Last week’s story about Glasgow street art continues with my black and white Glasgow street photography series.
Whenever I arrive to a new city I arm myself with a street map not to get lost and a camera – this way I do have any preconceived ideas what to photograph and follow my instinct. Only later at the culling stage I pull out a guidebook and read about what I captured. Well, it works for me…
My walk began at Glasgow Central Station where John and I arrived in the morning.




As I walked along the Central Station I stumbled upon an amazing floor-to-ceiling display of old sewing machines in the windows of All Saints Spitalfields shop. The regular rows of the obsolete machinery were captivating.

Pressing on to Royal Exchange Square at the back of the Glasgow Gallery of Modern Art I saw some bicycles advertising Records and Dancing night club.

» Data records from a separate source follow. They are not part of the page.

/-- The link layer of a port (R425 to R445, R492). vq is the VC1 queue (R234), slot the next reserved slot of the transmitter,
kept the VC1 blocks sent in the last 256 reserved slots, owed the slots whose tags are not sent yet with those tags, acted the VC1
blocks acted on whose tags have not come (slot, index of arrival, remote word, tag that they must have), tq the timing blocks that use the slots
vq leaves empty with t2 of the exchanges answered in answers (R443), retried the RETRY1s sent per slot
(slot, first cycle, number). out holds the frames waiting (any channel, in order), cred the credits of VC0, VC2 and
VC3, fseq the next FSEQ, replay the frames not acknowledged, resend those still to resend; expect is E, fail its
failure, part the payloads of the frames of partly received packets by channel, waitp the
packets that wait for room in the command queue with owe the credits kept with them, back the credits returned per channel, seen the
far end's CR counts last seen. farAcked and sentAcked are the two ends of
R435, got whether a LINIT has come with farKind its KIND, heard the cycle of the last valid LINK or LINIT block or of the state's entry, linitAt the cycle of the next
LINIT. onSpare is the logical lane that this transmitter's spare carries, sparing the lane whose SPARE is
repeated, the physical index that carried it (none: not placed) and the cycle of the next repeat. attestAt is the cycle of entry to ATTEST, hello whether
the far HELLO passed its tests (none: not received). sent is the last LINK or LINIT block sent, as
a number of R432 without CHECK. packet is the record packet under way (R431): its input, the records still to come and the vector of
its tag; after holds the VC3 frames that wait behind it. eph is the private key and nonce the nonce of the HELLO sent, mine its payload and
far the far end's (R491); txKeys and rxKeys are the link keys of the two directions: K_enc, K_mac and salt, 68 bytes each, none before
attestation (R492). -/
structure Link where
  vq : List Nat := []
  tq : List Nat := []
  answers : SMap Int := []
  slot : Nat := 0
  kept : List (Nat × Nat) := []
  owed : List (Nat × Nat) := []
  acted : List (Nat × Nat × Nat × Nat) := []
  retried : List (Nat × Nat × Nat) := []
  out : List LFrame := []
  cred : List Nat := [0, 0, 0]
  fseq : Nat := 0
  replay : List LFrame := []
  resend : List LFrame := []
  expect : Nat := 0
  fail : Option RxFail := none
  part : SMap (List (List Byte)) := []
  waitp : List RawPacket := []
  owe : List Nat := [0, 0, 0]
  back : List Nat := [0, 0, 0]
  seen : List Nat := [0, 0, 0]
  farAcked : Bool := false
  got : Bool := false
  farKind : Nat := 0
  sentAcked : Bool := false
  heard : Nat := 0
  linitAt : Nat := 0
  onSpare : Option Nat := none
  sparing : Option (Nat × Option Nat × Nat) := none
  attestAt : Nat := 0
  hello : Option Bool := none
  sent : Nat := 0
  packet : Option Streamed := none
  after : List LFrame := []
  eph : Nat := 0
  nonce : List Byte := []
  mine : List Byte := []
  far : List Byte := []
  txKeys : List Byte := []
  rxKeys : List Byte := []
  deriving DecidableEq, Repr

/-- A receive lane (R409 to R420): the count of HUNT, the blocks and invalid headers of the window, whether a search has run
since EN, the best margin and code of the search that runs and when its next step is due, the last valid ALIGN of a
LOCKED lane, and the PRBS31 checker's last 31 bits and the bits checked. dscr is the descrambler: the last 58 payload bits received, the
oldest at bit 0 (R404); came is the last block received. time is the sender's block time of the next block, known once an ALIGN has been
read, carry the LLANE of that ALIGN, and queue the blocks that wait in the deskew buffer: the u of R407, the logical lane, the header and
the payload. -/
structure SLane where
  hunt : Nat := 0
  win : Nat := 0
  bad : Nat := 0
  searched : Bool := false
  best : Nat := 0
  bestAt : Nat := 0
  eqAt : Nat := 0
  al : Option AlignBlock := none
  prbs : Nat := 0
  seen : Nat := 0
  dscr : Nat := 0
  came : Nat × Nat := (0, 0)
  time : Option Nat := none
  carry : Nat := 15
  queue : List (Nat × Nat × Nat × Nat) := []
  deriving DecidableEq, Repr

/-- A port's alignment (R407, R412): the cycle of its enable, the alignment times sent since, and the alignment time that
is being received: its ALSEQ, the block time of its first arrival, and the cycle in which it is judged at the latest;
last is the ALSEQ and first arrival of the last one judged. Of the transmit side, scr are the scramblers of the nine pairs (as dscr of
SLane), prbs their PRBS31 generators (the last 31 bits), time the block times sent, next the first slot not yet given to a block, tx the
slots given and not yet sent with header and payload, linked the slot of the last LINK block, and line what each pair sent last (none:
electrically idle) (R404, R407, R420, R433). Of the receive side, skewed and wired are the alignment times whose DESKEW_FAIL
and MISWIRE events have been given, ext is the count of alignment times that the far end's latest ALIGN
means, rxu the u of the next slots to be delivered, and rxf the head and the data blocks of a frame under way (R407, R428). -/
structure SPort where
  from_ : Nat := 0
  sent : Nat := 0
  judge : Option (Nat × Nat × Nat) := none
  last : Option (Nat × Nat) := none
  scr : List Nat := []
  prbs : List Nat := []
  time : Nat := 0
  next : Nat := 0
  tx : SMap (Nat × Nat) := []
  linked : Nat := 0
  line : List (Option (Nat × Nat)) := []
  ext : Option Nat := none
  skewed : Option Nat := none
  wired : Option Nat := none
  rxu : Option Nat := none
  rxf : Option (Nat × List (Bool × Nat)) := none
  deriving DecidableEq, Repr

/-- A hold-off (R259): the FIRE's stamp, the index that ends it in TIME mode, and the events still awaited in EVENTS
mode. -/
structure HoldOff where
  f : Nat
  stop : Option Nat
  left : Nat
  deriving DecidableEq, Repr

/-- A trigger engine (R252 to R260): the first cycle it evaluates, the stamp that entered the current state, the FIREs
since arming, the index at which each COUNTk reached LIMITk, the timers started (expiry, expired), the hold-off, the
stamp from which pulses are eligible again, whether the pattern vector matched in the cycle before the last and in
the last, the arming (its index) or change to IDLE (none) that takes effect when the cycle ends, the captures
scheduled (start, input, LEN, rx as in Ev), the cycle whose row took the last transition (R253), the stamps of the HOLD_EC activations
delivered since the engine was armed that may count against a hold-off (R259), and the event frames on which the current state, each count and each
timer depend (R269). -/
structure TrigEng where
  from_ : Nat := 0
  entered : Nat := 0
  fires : Nat := 0
  since : List (Option Nat) := [none, none, none, none]
  timers : List (Option (Nat × Bool)) := [none, none, none, none]
  hold : Option HoldOff := none
  thr : Nat := 0
  before : Bool := false
  matched : Bool := false
  chg : Option (Option Nat) := none
  caps : List (Nat × Nat × Nat × List Nat) := []
  moved : Option Nat := none
  heard : List Nat := []
  path : List Nat := []
  countRx : List (List Nat) := [[], [], [], []]
  timerRx : List (List Nat) := [[], [], [], []]
  deriving DecidableEq, Repr

/-- What a fabric cycle brings the trigger engines (R248): channel activations, edge events and threshold activations by
unit with their stamps, and the comparators that held (engine times 4 plus comparator, end index). -/
structure TrigIn where
  acts : SMap Ev := []
  edges : SMap Nat := []
  dts : SMap Nat := []
  meas : SMap Nat := []
  deriving DecidableEq, Repr

/-- The trigger block (R248 to R270): its engines; what this cycle and the last brought; the levels of the trigger inputs
and the cycle of each one's last edge event; edge events held for their stamps (input, stamp); the histories of the
threshold units; and the remote events not delivered yet (producer, D, LATE, rx as in Ev). -/
structure Trig where
  eng : SMap TrigEng := []
  now : TrigIn := {}
  last : TrigIn := {}
  levels : Nat := 0
  edgeAt : SMap Nat := []
  held : List (Nat × Nat) := []
  hist : SMap (List Nat) := []
  remote : List (Nat × Nat × Bool × List Nat) := []
  deriving DecidableEq, Repr

/-- Idle time offered to calibration (R356): the sequencer whose port or input it is (R96, R313), its interval, the cycle
boundary from which the next step may start, whether an idle sequencer offered it, the index of an early end, and the cycle up to
which a step starts back to back with the last one (R357). -/
structure Slot where
  k : Nat
  lo : Nat
  hi : Nat
  next : Nat
  idle : Bool := false
  cut : Option Nat := none
  again : Nat := 0
  deriving DecidableEq, Repr

/-- A calibration step in flight (R357): class, instance, start and end, for a bench step the visits left (point, CONV and
EXC words), and the limit that its result is judged by (R361). -/
structure CalStep where
  cls : Nat
  inst : Nat
  start : Nat
  stop : Nat
  visits : List (Nat × Nat × Nat) := []
  limit : Nat := 0
  deriving DecidableEq, Repr

/-- The calibration engine (R351 to R368). Keys of coefficients are 1024 times the class plus the instance; coef adds
16384 times the set. force is what is in force, tLast the temperature of its last computation by location (converter
dies 0 to 7, 8 the bench); last the DeviceTime of the last accepted step; marks the instances marked by CAL_RUN; steps
the step in flight by location; sets changed since their commit, their SETSER, and the classes accepted near the point
of a PROVISIONAL set; the cycle of the last commit period; the transfers asked for (input, value, uncertainty) and the
ratios of RINT to the shunts at the last accepted DIVIDER step. -/
structure Cal where
  coef : SMap (List Rat) := []
  force : SMap (List Rat) := []
  tLast : SMap Nat := []
  last : SMap Nat := []
  marks : List Nat := []
  steps : SMap CalStep := []
  changed : List Nat := []
  ser : SMap Nat := []
  seen : SMap (List Nat) := []
  periodAt : Nat := 0
  refv : Nat := 0
  refvU : Nat := 0
  xfer : List (Nat × Nat × Nat) := []
  ratios : Option (Rat × Rat) := none
  deriving DecidableEq, Repr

At Queen Street entrance of the GOMA I snapped an equestrian statue of the Duke of Wellington wearing a traffic cone. I thought it was an act of vandalism or anti-British protest but later found out that capping the poor Wellington witha traffic cone is an ongoing traditional practice from the first half of the 1980s if not earlier claimed to represent the Glasgow specific humour. All attempts of the city council and police to stop it fail.

Looking for leading lines, reflections and textures – and finding a word of wisdom curiously etched on a bamboo bar: ‘What you habitually think largely determines what you will ultimately become’. How true!